The stories we critique here at GetReligion usually fall into one of two categories. First we have the good stories: well-written pieces that are fair, balanced, properly sourced and complement the outlets they represent. The second category is comprised of the opposite kind of story, the poorly written ones. These pieces have problems such as ghosts, bias, unexplored angles, poor attribution, inadequate sourcing, vague terminology, etc. The possibilities are endless.

Which would you think would be the more difficult posts for your GetReligionistas to write? If you said the well-written ones, you get a cookie. Or a sugar-free lollipop, since that’s more politically correct.

The well-written stories take much more time and thought and energy and work (at least for this girl) to post about for the very reasons they take longer to write. When a journalist does the job correctly, the story is a veritable treasure chest of information. It features colorful writing and multiple angles. Sources are plentiful, selected thoughtfully and allowed to speak without the journalist inferring or labeling or categorizing for them. When I encounter a good story, I read it multiple times — each time I flesh out a new detail or appreciate a particular pattern of thought. Writing about these gems is an extension of reading them. (And then I have to take a timeout to Google the author, if I don’t recognize the byline. Just to give the writer a virtual high-five.)
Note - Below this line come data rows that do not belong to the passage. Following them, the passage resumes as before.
-- ==== Sys2Proof/Machine/Mgmt.lean ====
section
/-!
DEFINITION. The management window (R23, R62, R116, R118, R120, R132, R180, R183, R188, R219): one read of a register,
one write of a register without effects of its own, the views of R215; and the Light List (R216, R217).
-/
namespace Sys2Proof.Machine

/-- Bits `hi:lo` as a mask. -/
def maskBits (hi lo : Nat) : Word := BitVec.ofNat 64 ((2 ^ (hi - lo + 1) - 1) * 2 ^ lo)
/-- A mask of all bits. -/
def maskAll : Word := BitVec.allOnes 64

/-- The writable bits of a register without effects of its own; none for a register that is read-only, undefined, or
has effects. Offsets are those of the management window. DESIGN CHOICE (log 82): where the rule of a register does not say what
nonzero rsv bits of a write do, LMFIRST and LMCOUNT among them, they are dropped and the rest is taken. -/
def plainMask (off : Nat) : Option Word :=
  if off % 8 ≠ 0 then none
  else if off < 0x100000 then
    match off with
    | 0x000 => some (maskBits 56 16)
    | 0x100 | 0x108 | 0x110 | 0x118 | 0x120 | 0x128 | 0x130 | 0x138 => some maskAll
    | 0x408 => some (maskBits 30 0)
    | 0x410 => some (maskBits 16 0)
    | 0x430 | 0x440 | 0x448 => some maskAll
    | 0x450 => some (maskBits 9 0)
    | 0x510 => some (maskBits 51 12)
    | 0x518 | 0x530 => some (maskBits 31 0)
    | 0x528 => some (maskBits 51 16)
    | _ =>
      if 0x1000 ≤ off ∧ off < 0x1180 ∧ off % 0x20 = 8 then some (maskBits 8 0)
      else if 0x2000 ≤ off ∧ off < 0x2300 ∧ off % 0x40 < 0x30 then some maskAll
      else none
  else if off < 0x140000 then
    match off % 0x100 with
    | 0x00 => some (maskBits 51 12 ||| 1)
    | 0x08 => some (maskBits 9 0)
    | 0x10 => some (maskBits 51 12)
    | 0x18 | 0x20 | 0x40 | 0x68 => some (maskBits 31 0)
    | 0x30 => some (maskBits 5 0)
    | 0x38 => some (maskBits 51 16)
    | 0x48 => some (maskBits 6 0)
    | 0x50 => some (maskBits 10 0)
    | 0x58 => some (maskBits 11 0)
    | 0x60 => some (maskBits 56 2 ||| 1)
    | 0x70 => some maskAll
    | _ => none
  else if 0x200000 ≤ off ∧ off < 0x208000 then some maskAll
  else if 0x240000 ≤ off ∧ off < 0x242000 ∧ off % 0x80 < 0x48 then some maskAll
  else if 0x400000 ≤ off ∧ off < 0x401000 ∧ off % 0x40 < 0x38 then some maskAll
  else if 0x410000 ≤ off ∧ off < 0x414000 ∧ off % 0x40 < 0x30 then some maskAll
  else if 0x420000 ≤ off ∧ off < 0x421000 then
    match off % 0x40 with
    | 0x28 => some maskAll
    | _ => none
  else
    match off with
    | 0x421000 => some (maskBits 51 22)
    | 0x421008 | 0x421030 => some (maskBits 31 0)
    | 0x421010 => some (maskBits 11 0)
    | 0x421018 | 0x421020 | 0x421028 => some maskAll
    | _ => none

/-- A register whose value stands in the file and is only read. -/
def plainRO (off : Nat) : Bool :=
  off % 8 == 0 &&
    ([0x008, 0x140, 0x148, 0x400, 0x418, 0x420, 0x428, 0x438, 0x500, 0x508, 0x520, 0x538].contains off ||
      (decide (0x800 ≤ off) && decide (off < 0x1000)) ||
      (decide (0x1000 ≤ off) && decide (off < 0x1180) && off % 0x20 != 8) ||
      (decide (0x100000 ≤ off) && decide (off < 0x140000) &&
        [0x28, 0x78, 0x80, 0x88].contains (off % 0x100)) ||
      (decide (0x420000 ≤ off) && decide (off < 0x421000) && decide (off % 0x40 ≤ 0x20)))

/-- Whether some memory command is BUSY, for R48: a live-map or key command, a switch or a retrain. -/
def State.mpBusy (s : State) : Bool := s.ctl.mpoint.isSome || !s.ctl.retrain.isEmpty

/-- DEVSTAT.STATE is FATAL or RECOVERY: no wave issues and no engine moves (R219, R220). -/
def State.stopped (s : State) : Bool := bits (s.reg 0x520) 1 0 != 0

/-- A field of the Lightship entry `e` of cluster `c`, word `w` (Table 2 of R120). DESIGN CHOICE (log 98): QUEUED counts the
arrivals that HOLD and RESTORE hold, and reads 0 in OPEN, where those that are still to be performed have passed the point. -/
def State.shipWord (s : State) (c e w : Nat) : Word :=
  match (s.cluster c).ships.get? e with
  | none => 0
  | some x =>
    let q := (s.arrivals.filter (fun a => a.grid == x.grid && a.gang == x.gang)).length
    match w with
    | 0 => BitVec.ofNat 64 (x.state.toNat * 2 ^ 62 + x.job * 2 ^ 52 + x.gang * 2 ^ 44 + x.grid % 2 ^ 32)
    | 1 => BitVec.ofNat 64 (x.image / 65536 * 65536 % 2 ^ 52)
    | 2 => BitVec.ofNat 64 (x.len / 65536 * 2 ^ 32 + (if x.state = 2 then 0 else min q 64))
    | _ => x.divb

/-- Word `w` of the reply-diversion entry `e` of core `n` (Table 1 of R118). -/
def State.rdivWord (s : State) (n e w : Nat) : Word :=
  match (s.core n).rdiv.get? e with
  | none => 0
  | some r =>
    if w = 0 then BitVec.ofNat 64 (r.state.toNat * 2 ^ 62 + r.job * 2 ^ 52 + r.slot * 2 ^ 45 + r.epoch.toNat * 2 ^ 37 + r.due.length % 2 ^ 16)
    else BitVec.ofNat 64 (r.ctx / 1024 * 1024 % 2 ^ 52)

/-- Engine operations in flight on a cluster (CEOCC). -/
def State.engCount (s : State) (cl : Nat) : Nat := (s.engines.filter (fun e => clusterOf e.2.core == cl)).length

/-- Read a management register at an 8-byte offset; an undefined offset reads 0 (R23). Reading has no effect here. -/
def State.mgmtRead (s : State) (off : Nat) : Word :=
  if 0x100 ≤ off ∧ off < 0x140 then 0
  else if off = 0x010 then (if s.ctl.tlbCmd.isSome then 1 else 0)
  else if off = 0x148 then s.reg off ||| (if s.ctl.keyCmd.isSome then 1 else 0)
  else if off = 0x418 then s.reg off ||| (if s.ctl.lmCmd.isSome then 1 else 0)
  else if off = 0x428 then s.reg off ||| (if s.mpBusy then 1 else 0)
  else if off = 0x508 then s.reg off ||| (if s.fw.cmd.isSome then 1 else 0)
  else if 0x2000 ≤ off ∧ off < 0x2300 ∧ off % 0x40 = 0x30 then
    BitVec.ofNat 64 (s.lensUsed ((off - 0x2000) / 0x40))
  else if 0x240000 ≤ off ∧ off < 0x242000 ∧ off % 0x80 = 0x48 then
    BitVec.ofNat 64 (s.engCount ((off - 0x240000) / 0x80))
  else if 0x280000 ≤ off ∧ off < 0x300000 ∧ off % 8 = 0 then
    let o := off - 0x280000
    s.shipWord (o / 0x2000) (o % 0x2000 / 0x20) (o % 0x20 / 8)
  else if 0x300000 ≤ off ∧ off < 0x400000 ∧ off % 8 = 0 then
    let o := off - 0x300000
    s.rdivWord (o / 0x1000) (o % 0x1000 / 0x10) (o % 0x10 / 8)
  else if 0x440000 ≤ off ∧ off < 0x4C0000 ∧ off % 8 = 0 then
    match s.sched.deps.get? ((off - 0x440000) / 8) with
    | some d => BitVec.ofNat 64 (2 ^ 63 + d.q * 2 ^ 32 + d.count.toNat)
    | none => 0
  else if (plainMask off).isSome || plainRO off then s.reg off
  else 0

/-- Write a management register without effects of its own: the writable bits take the value; other offsets ignore it. DESIGN
CHOICE (log 82): a write with a nonzero rsv field to a register whose rule states no effect for it (JOBROOT, JOBKEY, FSBASE,
TVEC, WDPERIOD, QCFG, MPOINT, EYETHR, EYECMD, FWCMD, FABID, DEPBASE; R4) sets the other fields and drops the rsv bits. -/
def State.mgmtPlain (s : State) (off : Nat) (v : Word) : State :=
  match plainMask off with
  | some m => s.setReg off (v &&& m)
  | none => s

/-- The `n` bytes of a register at an offset (R406). -/
def State.mgmtBytes (s : State) (off n : Nat) : List Byte :=
  ((bytesOfWord (s.mgmtRead (off / 8 * 8))).drop (off % 8)).take n

/-- Whether a supervisor wave of a job may read a management offset (R215). -/
def waveMayRead (s : State) (job off : Nat) : Bool :=
  if 0x100000 ≤ off ∧ off < 0x140000 then decide ((off - 0x100000) / 0x100 = job)
  else if 0x420000 ≤ off ∧ off < 0x421000 then
    decide (bits (s.reg (queueReg ((off - 0x420000) / 0x40) 0)) 15 6 = job)
  else if (0x800 ≤ off ∧ off < 0x1000) ∨ (0x430 ≤ off ∧ off < 0x450) then true
  else if 0x2000 ≤ off ∧ off < 0x2300 then true
  else if 0x200000 ≤ off ∧ off < 0x208000 then true
  else if 0x240000 ≤ off ∧ off < 0x242000 then true
  else if 0x400000 ≤ off ∧ off < 0x401000 then true
  else if 0x410000 ≤ off ∧ off < 0x414000 then true
  else if 0x421018 ≤ off ∧ off < 0x421030 then true
  else false

/-! ### The Light List (R216, R217) -/

/-- The version and security version of the image that runs: IMGVER at header offset 0x00C and SVN at 0x010 (Table 12). -/
def State.fwVersion (s : State) : Nat × Nat :=
  match s.fw.running with
  | none => (0, 0)
  | some i =>
    match s.fw.flash[i]? with
    | some (some b) => (natOfBytes ((b.drop 0x0C).take 4), natOfBytes ((b.drop 0x10).take 4))
    | _ => (0, 0)

/-- The payloads of the records of Table 11, by ID. -/
def State.lightRecords (s : State) : List (Nat × List Nat) :=
  let parity := (s.reg 0x428).getLsbD 5
  [(0x0001, [0x58440001 * 2 ^ 32 + Config.stepping.toNat * 2 ^ 24 + 4 * 2 ^ 16 + 12 * 2 ^ 8,
     64 * 2 ^ 48 + 256 * 2 ^ 32 + 96 * 2 ^ 16 + 128,
     s.populated / 2 ^ 30 * 2 ^ 32 + 1024 * 2 ^ 16 + (if parity then 2 ^ 8 else 0),
     s.ownNumber * 2 ^ 48 + 64 * 2 ^ 32 + 1050000]),
   (0x0002, [7]),
   (0x0003, [1024]),
   (0x0004, [Config.uciModules.toNat]),
   (0x0005, [s.fwVersion.1 + s.fwVersion.2 * 2 ^ 32]),
   (0x0010, [0x1F]),
   (0x0020, [512 * 2 ^ 32 + 64]),
   (0x0021, [256 * 2 ^ 32 + 192]),
   (0x0022, [1024 * 2 ^ 32 + 24])]

/-- The words of a chain of records from an offset on: each header names the next (Table 10). -/
def lightWords : Nat → List (Nat × List Nat) → List Word
  | _, [] => []
  | off, (id, ps) :: rest =>
    let len := 8 + 8 * ps.length
    let next := if rest.isEmpty then 0 else off + len
    BitVec.ofNat 64 (id * 2 ^ 48 + 1 * 2 ^ 40 + len * 2 ^ 16 + next) :: ps.map (BitVec.ofNat 64 ·) ++
      lightWords (off + len) rest

/-- Bytes of the Light List window; beyond the last record it reads 0. -/
def State.lightBytes (s : State) (off n : Nat) : List Byte :=
  let all := bytesOfWords (lightWords 0 s.lightRecords)
  (List.range n).map (fun i => (all[off + i]?).getD 0)

end Sys2Proof.Machine
end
Todd Wilken and I discussed the contrasts between good stories and incomplete ones on this week’s edition of “Crossroads,” the GetReligion podcast. In particular, we looked at my part of a three-post journalistic train wreck from The Dallas Morning News. Three stories about two elderly gay men and one maverick Methodist minister preparing to marry them — and zero quotes from anyone affiliated with the United Methodist Church who might speak to the denomination’s official stance on gay marriage. I feel like I know this couple quite well, as do I all their friends and supporters, after the trilogy. What we don’t know, as Todd astutely pointed out, is why no one bothered to walk inside one of the many, many Methodist churches that line the streets of Dallas and interview someone who felt differently about gay marriage than the journalist, the couple, the rogue minister and those who know and love them.